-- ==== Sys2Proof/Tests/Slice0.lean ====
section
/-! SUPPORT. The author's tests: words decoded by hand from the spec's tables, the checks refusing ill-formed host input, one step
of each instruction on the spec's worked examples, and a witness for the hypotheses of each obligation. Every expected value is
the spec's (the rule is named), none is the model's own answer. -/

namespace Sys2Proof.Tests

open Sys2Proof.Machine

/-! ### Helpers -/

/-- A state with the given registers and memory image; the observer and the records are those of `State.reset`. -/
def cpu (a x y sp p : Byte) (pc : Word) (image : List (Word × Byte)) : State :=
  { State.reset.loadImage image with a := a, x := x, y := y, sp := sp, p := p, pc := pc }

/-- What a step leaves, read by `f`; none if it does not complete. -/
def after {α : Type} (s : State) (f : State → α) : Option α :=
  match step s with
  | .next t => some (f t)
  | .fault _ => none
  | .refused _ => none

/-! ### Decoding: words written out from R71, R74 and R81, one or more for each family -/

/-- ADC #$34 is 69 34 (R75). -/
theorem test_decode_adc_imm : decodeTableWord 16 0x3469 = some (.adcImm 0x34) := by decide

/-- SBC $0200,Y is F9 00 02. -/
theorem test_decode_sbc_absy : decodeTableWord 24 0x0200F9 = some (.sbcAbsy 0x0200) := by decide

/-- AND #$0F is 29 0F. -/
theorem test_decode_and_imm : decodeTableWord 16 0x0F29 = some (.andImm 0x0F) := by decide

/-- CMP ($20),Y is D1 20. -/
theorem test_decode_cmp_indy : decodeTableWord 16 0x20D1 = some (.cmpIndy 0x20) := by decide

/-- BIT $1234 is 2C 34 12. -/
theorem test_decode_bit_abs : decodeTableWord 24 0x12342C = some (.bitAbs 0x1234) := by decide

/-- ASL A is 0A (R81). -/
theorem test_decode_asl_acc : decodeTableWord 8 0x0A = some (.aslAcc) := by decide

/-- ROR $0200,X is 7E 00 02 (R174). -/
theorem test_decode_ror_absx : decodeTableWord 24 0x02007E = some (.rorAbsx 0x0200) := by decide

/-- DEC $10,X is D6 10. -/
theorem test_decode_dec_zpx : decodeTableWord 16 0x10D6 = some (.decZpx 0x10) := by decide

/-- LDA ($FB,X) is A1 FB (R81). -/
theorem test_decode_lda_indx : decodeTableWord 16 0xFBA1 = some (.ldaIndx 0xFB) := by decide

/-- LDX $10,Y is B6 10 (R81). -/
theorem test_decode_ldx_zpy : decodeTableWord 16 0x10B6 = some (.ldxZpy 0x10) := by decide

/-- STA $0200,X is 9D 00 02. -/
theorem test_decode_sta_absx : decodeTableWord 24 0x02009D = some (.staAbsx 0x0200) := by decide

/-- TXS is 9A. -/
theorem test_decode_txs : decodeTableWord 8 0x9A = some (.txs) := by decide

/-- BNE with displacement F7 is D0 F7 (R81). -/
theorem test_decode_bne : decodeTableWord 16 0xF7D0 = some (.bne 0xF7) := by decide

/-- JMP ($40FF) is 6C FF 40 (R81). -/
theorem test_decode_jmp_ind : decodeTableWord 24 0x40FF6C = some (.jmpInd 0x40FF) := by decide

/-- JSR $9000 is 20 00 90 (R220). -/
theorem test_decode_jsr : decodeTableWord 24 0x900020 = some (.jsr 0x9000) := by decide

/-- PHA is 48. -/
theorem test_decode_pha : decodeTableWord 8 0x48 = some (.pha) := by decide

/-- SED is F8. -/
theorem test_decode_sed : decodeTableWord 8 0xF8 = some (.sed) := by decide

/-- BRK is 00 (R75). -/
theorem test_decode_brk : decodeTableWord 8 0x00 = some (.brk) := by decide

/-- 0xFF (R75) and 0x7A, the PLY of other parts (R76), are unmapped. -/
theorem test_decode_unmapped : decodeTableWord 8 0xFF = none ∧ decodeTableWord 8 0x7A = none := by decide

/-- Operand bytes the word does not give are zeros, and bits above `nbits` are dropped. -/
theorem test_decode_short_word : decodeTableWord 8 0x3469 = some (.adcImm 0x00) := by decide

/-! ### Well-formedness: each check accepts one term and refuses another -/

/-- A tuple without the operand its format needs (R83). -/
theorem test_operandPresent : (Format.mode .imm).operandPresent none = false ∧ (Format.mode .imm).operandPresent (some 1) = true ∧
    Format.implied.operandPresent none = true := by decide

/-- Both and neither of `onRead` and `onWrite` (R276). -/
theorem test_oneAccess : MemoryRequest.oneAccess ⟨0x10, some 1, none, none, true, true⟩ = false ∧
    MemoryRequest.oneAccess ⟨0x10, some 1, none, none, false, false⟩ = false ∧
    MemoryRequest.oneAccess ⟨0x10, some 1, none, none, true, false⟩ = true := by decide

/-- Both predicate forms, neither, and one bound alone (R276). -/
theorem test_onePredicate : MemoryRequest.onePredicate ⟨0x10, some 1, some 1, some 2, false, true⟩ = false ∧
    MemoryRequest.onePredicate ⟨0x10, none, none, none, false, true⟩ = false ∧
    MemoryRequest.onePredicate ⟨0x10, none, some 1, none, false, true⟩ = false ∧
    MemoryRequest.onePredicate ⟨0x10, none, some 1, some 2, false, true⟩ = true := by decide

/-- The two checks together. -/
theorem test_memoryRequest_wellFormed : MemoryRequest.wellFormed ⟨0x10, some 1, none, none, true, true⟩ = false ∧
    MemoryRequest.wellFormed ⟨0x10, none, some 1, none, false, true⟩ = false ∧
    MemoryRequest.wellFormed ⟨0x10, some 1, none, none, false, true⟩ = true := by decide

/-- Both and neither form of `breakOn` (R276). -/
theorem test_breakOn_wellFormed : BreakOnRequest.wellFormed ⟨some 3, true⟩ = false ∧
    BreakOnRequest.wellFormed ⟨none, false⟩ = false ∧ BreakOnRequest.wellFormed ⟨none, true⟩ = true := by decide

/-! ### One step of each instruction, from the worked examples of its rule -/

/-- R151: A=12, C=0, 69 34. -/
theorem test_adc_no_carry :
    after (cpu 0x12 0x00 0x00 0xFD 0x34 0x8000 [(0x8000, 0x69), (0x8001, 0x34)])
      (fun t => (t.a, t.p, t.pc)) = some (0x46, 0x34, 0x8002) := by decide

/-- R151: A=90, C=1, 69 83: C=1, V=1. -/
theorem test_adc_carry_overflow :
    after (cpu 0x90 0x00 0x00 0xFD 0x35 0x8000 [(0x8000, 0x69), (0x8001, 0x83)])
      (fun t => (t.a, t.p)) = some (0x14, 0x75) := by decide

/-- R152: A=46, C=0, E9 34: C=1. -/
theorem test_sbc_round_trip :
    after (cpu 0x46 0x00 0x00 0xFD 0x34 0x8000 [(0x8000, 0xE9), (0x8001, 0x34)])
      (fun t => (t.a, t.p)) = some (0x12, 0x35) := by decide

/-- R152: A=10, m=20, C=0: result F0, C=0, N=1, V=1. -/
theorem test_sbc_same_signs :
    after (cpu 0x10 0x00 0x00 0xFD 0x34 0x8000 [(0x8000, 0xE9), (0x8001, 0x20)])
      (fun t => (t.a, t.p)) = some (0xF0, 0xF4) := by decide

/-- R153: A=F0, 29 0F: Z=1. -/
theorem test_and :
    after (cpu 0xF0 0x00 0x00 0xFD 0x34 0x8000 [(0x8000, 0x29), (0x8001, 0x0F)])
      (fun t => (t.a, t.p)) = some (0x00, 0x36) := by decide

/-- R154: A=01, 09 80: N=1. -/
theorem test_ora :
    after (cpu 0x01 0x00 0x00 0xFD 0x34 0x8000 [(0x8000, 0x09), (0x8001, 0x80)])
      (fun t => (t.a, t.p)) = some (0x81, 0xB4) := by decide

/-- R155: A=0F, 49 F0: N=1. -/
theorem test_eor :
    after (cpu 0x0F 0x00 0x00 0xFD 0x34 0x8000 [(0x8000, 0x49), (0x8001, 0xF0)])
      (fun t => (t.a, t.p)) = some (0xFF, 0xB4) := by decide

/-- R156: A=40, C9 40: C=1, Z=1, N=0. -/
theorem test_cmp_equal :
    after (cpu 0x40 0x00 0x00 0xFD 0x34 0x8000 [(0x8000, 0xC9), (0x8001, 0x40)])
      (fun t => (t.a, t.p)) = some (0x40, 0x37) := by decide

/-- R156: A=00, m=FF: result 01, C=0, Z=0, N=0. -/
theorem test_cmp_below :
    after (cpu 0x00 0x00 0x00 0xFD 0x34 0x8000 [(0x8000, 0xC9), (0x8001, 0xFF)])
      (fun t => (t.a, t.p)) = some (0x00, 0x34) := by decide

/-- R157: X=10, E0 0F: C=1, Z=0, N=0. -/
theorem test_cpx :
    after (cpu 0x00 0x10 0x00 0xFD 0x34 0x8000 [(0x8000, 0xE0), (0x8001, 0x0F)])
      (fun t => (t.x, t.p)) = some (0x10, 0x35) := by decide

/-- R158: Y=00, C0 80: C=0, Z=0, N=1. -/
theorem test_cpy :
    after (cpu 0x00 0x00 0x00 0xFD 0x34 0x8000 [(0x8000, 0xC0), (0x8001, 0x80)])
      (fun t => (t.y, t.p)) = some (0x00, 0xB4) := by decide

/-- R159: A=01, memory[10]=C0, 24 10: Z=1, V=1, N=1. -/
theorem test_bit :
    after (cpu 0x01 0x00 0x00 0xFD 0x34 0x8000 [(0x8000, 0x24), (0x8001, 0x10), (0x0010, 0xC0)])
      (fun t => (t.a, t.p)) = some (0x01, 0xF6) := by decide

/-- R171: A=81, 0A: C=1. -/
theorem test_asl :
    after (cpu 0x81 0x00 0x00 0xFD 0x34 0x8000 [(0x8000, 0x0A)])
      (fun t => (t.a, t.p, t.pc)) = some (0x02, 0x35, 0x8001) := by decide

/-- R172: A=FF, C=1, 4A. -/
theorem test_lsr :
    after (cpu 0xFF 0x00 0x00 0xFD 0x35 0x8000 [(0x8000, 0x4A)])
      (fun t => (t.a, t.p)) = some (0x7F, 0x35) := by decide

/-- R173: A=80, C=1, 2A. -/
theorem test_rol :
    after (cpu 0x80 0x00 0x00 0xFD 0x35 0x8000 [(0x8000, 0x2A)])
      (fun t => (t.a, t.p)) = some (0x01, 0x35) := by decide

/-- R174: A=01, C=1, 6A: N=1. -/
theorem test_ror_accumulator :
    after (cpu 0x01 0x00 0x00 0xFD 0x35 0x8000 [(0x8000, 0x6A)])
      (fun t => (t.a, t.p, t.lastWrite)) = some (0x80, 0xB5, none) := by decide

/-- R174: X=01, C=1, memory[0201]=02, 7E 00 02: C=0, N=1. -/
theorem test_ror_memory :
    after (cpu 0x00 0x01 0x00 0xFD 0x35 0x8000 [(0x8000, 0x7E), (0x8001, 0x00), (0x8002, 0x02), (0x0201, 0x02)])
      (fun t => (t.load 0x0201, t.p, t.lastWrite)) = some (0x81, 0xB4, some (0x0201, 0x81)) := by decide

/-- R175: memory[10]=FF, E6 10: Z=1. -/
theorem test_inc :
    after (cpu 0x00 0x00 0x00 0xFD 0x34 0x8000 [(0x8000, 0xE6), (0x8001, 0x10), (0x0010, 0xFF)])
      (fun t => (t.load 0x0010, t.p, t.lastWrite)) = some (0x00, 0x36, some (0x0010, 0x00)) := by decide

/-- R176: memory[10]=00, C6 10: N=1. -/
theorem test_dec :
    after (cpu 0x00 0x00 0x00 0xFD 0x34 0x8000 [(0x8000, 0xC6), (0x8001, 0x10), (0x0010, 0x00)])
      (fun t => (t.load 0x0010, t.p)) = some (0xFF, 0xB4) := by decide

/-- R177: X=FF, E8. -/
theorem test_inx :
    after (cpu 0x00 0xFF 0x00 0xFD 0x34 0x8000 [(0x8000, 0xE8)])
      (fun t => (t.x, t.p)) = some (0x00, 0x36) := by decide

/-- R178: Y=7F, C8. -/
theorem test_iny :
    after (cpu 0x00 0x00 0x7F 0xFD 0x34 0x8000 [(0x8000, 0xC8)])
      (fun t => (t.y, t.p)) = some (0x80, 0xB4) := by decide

###

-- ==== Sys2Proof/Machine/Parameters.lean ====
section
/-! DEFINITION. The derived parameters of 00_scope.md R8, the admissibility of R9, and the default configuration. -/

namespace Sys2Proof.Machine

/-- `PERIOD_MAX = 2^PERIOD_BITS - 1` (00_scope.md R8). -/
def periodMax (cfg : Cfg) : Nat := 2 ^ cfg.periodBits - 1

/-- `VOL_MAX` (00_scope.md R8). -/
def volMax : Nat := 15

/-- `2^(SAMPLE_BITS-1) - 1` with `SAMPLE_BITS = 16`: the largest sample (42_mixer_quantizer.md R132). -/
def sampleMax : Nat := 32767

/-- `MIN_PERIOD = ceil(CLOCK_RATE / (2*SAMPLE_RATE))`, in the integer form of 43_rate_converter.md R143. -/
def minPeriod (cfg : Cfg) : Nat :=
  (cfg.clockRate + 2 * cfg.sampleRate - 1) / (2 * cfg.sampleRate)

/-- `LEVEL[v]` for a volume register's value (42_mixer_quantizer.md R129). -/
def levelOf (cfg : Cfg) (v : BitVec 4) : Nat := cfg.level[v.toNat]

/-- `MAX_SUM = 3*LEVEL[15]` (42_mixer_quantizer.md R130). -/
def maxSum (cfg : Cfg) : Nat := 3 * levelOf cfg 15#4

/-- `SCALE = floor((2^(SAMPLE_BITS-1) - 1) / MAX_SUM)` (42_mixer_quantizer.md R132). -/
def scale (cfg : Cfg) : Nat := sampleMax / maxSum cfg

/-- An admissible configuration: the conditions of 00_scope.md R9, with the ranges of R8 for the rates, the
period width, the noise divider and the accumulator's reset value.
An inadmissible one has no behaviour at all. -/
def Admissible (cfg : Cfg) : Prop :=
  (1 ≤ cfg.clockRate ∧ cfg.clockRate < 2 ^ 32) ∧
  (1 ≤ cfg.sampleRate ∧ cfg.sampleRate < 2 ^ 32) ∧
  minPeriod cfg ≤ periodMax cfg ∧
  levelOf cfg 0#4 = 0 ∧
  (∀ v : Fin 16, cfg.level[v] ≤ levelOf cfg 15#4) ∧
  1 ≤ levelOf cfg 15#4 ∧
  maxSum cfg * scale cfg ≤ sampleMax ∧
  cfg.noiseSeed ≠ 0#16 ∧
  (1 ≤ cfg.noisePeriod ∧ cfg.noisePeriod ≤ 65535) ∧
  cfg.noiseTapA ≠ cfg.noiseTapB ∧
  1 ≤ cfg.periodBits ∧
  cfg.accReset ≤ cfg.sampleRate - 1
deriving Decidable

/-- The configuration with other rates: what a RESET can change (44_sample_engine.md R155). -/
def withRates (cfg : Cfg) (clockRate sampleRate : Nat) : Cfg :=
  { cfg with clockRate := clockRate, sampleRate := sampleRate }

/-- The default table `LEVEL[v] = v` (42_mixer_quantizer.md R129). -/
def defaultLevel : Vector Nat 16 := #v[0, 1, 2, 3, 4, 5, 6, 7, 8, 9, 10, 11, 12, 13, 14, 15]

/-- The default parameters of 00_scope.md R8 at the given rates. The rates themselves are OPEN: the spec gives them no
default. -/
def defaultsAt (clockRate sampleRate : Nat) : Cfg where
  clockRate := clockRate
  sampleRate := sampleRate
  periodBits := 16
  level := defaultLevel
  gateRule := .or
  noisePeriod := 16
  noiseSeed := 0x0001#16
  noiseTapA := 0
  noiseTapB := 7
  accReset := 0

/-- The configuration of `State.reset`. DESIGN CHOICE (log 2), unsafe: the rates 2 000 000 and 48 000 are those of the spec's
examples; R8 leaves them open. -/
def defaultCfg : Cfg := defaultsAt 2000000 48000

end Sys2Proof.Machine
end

###

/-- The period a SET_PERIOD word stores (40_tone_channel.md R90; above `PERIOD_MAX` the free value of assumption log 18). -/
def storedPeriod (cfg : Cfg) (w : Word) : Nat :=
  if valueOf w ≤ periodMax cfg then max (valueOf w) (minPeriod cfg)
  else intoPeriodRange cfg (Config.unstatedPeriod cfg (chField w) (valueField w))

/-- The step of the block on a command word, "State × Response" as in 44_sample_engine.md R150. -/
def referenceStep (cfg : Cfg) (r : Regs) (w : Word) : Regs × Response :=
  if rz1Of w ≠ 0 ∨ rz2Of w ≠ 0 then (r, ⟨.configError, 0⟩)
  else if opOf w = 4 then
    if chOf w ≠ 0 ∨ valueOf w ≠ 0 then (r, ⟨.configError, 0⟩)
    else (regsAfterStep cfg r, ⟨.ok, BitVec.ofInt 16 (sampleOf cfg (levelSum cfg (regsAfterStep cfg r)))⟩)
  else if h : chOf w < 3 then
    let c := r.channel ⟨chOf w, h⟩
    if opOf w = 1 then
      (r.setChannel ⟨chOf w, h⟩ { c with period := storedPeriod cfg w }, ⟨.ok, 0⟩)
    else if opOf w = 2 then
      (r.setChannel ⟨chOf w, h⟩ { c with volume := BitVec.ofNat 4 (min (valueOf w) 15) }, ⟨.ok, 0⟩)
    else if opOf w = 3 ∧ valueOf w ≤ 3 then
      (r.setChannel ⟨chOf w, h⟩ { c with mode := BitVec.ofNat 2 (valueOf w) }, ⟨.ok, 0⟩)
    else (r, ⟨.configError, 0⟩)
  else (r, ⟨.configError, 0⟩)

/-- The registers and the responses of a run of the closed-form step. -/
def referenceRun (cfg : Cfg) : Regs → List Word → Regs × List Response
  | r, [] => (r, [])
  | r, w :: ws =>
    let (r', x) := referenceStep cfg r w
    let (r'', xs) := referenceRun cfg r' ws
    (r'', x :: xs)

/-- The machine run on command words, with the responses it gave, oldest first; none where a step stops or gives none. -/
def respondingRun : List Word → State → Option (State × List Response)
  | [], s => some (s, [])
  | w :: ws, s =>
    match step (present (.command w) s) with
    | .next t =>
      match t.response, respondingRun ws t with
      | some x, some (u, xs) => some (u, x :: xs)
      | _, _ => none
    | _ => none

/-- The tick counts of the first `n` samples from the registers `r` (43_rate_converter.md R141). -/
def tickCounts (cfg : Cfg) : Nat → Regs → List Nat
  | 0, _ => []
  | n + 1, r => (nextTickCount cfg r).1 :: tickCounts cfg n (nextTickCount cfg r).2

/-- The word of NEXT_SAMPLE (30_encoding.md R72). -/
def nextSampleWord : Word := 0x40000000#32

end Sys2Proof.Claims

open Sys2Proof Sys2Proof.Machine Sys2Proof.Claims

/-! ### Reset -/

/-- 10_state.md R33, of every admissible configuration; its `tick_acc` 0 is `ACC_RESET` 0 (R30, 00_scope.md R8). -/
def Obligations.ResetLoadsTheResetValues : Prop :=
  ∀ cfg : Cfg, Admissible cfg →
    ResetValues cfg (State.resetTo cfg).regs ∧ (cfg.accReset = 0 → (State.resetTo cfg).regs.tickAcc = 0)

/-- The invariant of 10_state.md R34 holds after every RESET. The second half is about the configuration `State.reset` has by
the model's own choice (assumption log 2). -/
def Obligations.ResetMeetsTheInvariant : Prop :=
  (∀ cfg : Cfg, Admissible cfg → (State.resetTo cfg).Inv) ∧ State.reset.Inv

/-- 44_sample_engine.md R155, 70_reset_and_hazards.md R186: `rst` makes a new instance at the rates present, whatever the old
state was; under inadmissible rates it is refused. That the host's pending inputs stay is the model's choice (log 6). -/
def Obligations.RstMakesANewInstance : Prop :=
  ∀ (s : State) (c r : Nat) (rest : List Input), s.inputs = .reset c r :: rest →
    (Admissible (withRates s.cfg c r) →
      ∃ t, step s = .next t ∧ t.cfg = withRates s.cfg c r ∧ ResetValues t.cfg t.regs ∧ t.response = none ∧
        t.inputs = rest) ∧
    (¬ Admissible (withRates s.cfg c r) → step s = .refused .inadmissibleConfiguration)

###

*BRIEF*: Write out only the lines that run from the line containing "open Sys2Proof.Machine" through the line containing "theorem test_decode_asl_acc : decodeTableWord", both included, exactly as they appear above.

*WRITTEN REPLY*:
open Sys2Proof.Machine

/-! ### Helpers -/

/-- A state with the given registers and memory image; the observer and the records are those of `State.reset`. -/
def cpu (a x y sp p : Byte) (pc : Word) (image : List (Word × Byte)) : State :=
  { State.reset.loadImage image with a := a, x := x, y := y, sp := sp, p := p, pc := pc }

/-- What a step leaves, read by `f`; none if it does not complete. -/
def after {α : Type} (s : State) (f : State → α) : Option α :=
  match step s with
  | .next t => some (f t)
  | .fault _ => none
  | .refused _ => none

/-! ### Decoding: words written out from R71, R74 and R81, one or more for each family -/

/-- ADC #$34 is 69 34 (R75). -/
theorem test_decode_adc_imm : decodeTableWord 16 0x3469 = some (.adcImm 0x34) := by decide

/-- SBC $0200,Y is F9 00 02. -/
theorem test_decode_sbc_absy : decodeTableWord 24 0x0200F9 = some (.sbcAbsy 0x0200) := by decide

/-- AND #$0F is 29 0F. -/
theorem test_decode_and_imm : decodeTableWord 16 0x0F29 = some (.andImm 0x0F) := by decide

/-- CMP ($20),Y is D1 20. -/
theorem test_decode_cmp_indy : decodeTableWord 16 0x20D1 = some (.cmpIndy 0x20) := by decide

/-- BIT $1234 is 2C 34 12. -/
theorem test_decode_bit_abs : decodeTableWord 24 0x12342C = some (.bitAbs 0x1234) := by decide

/-- ASL A is 0A (R81). -/
theorem test_decode_asl_acc : decodeTableWord 8 0x0A = some (.aslAcc) := by decide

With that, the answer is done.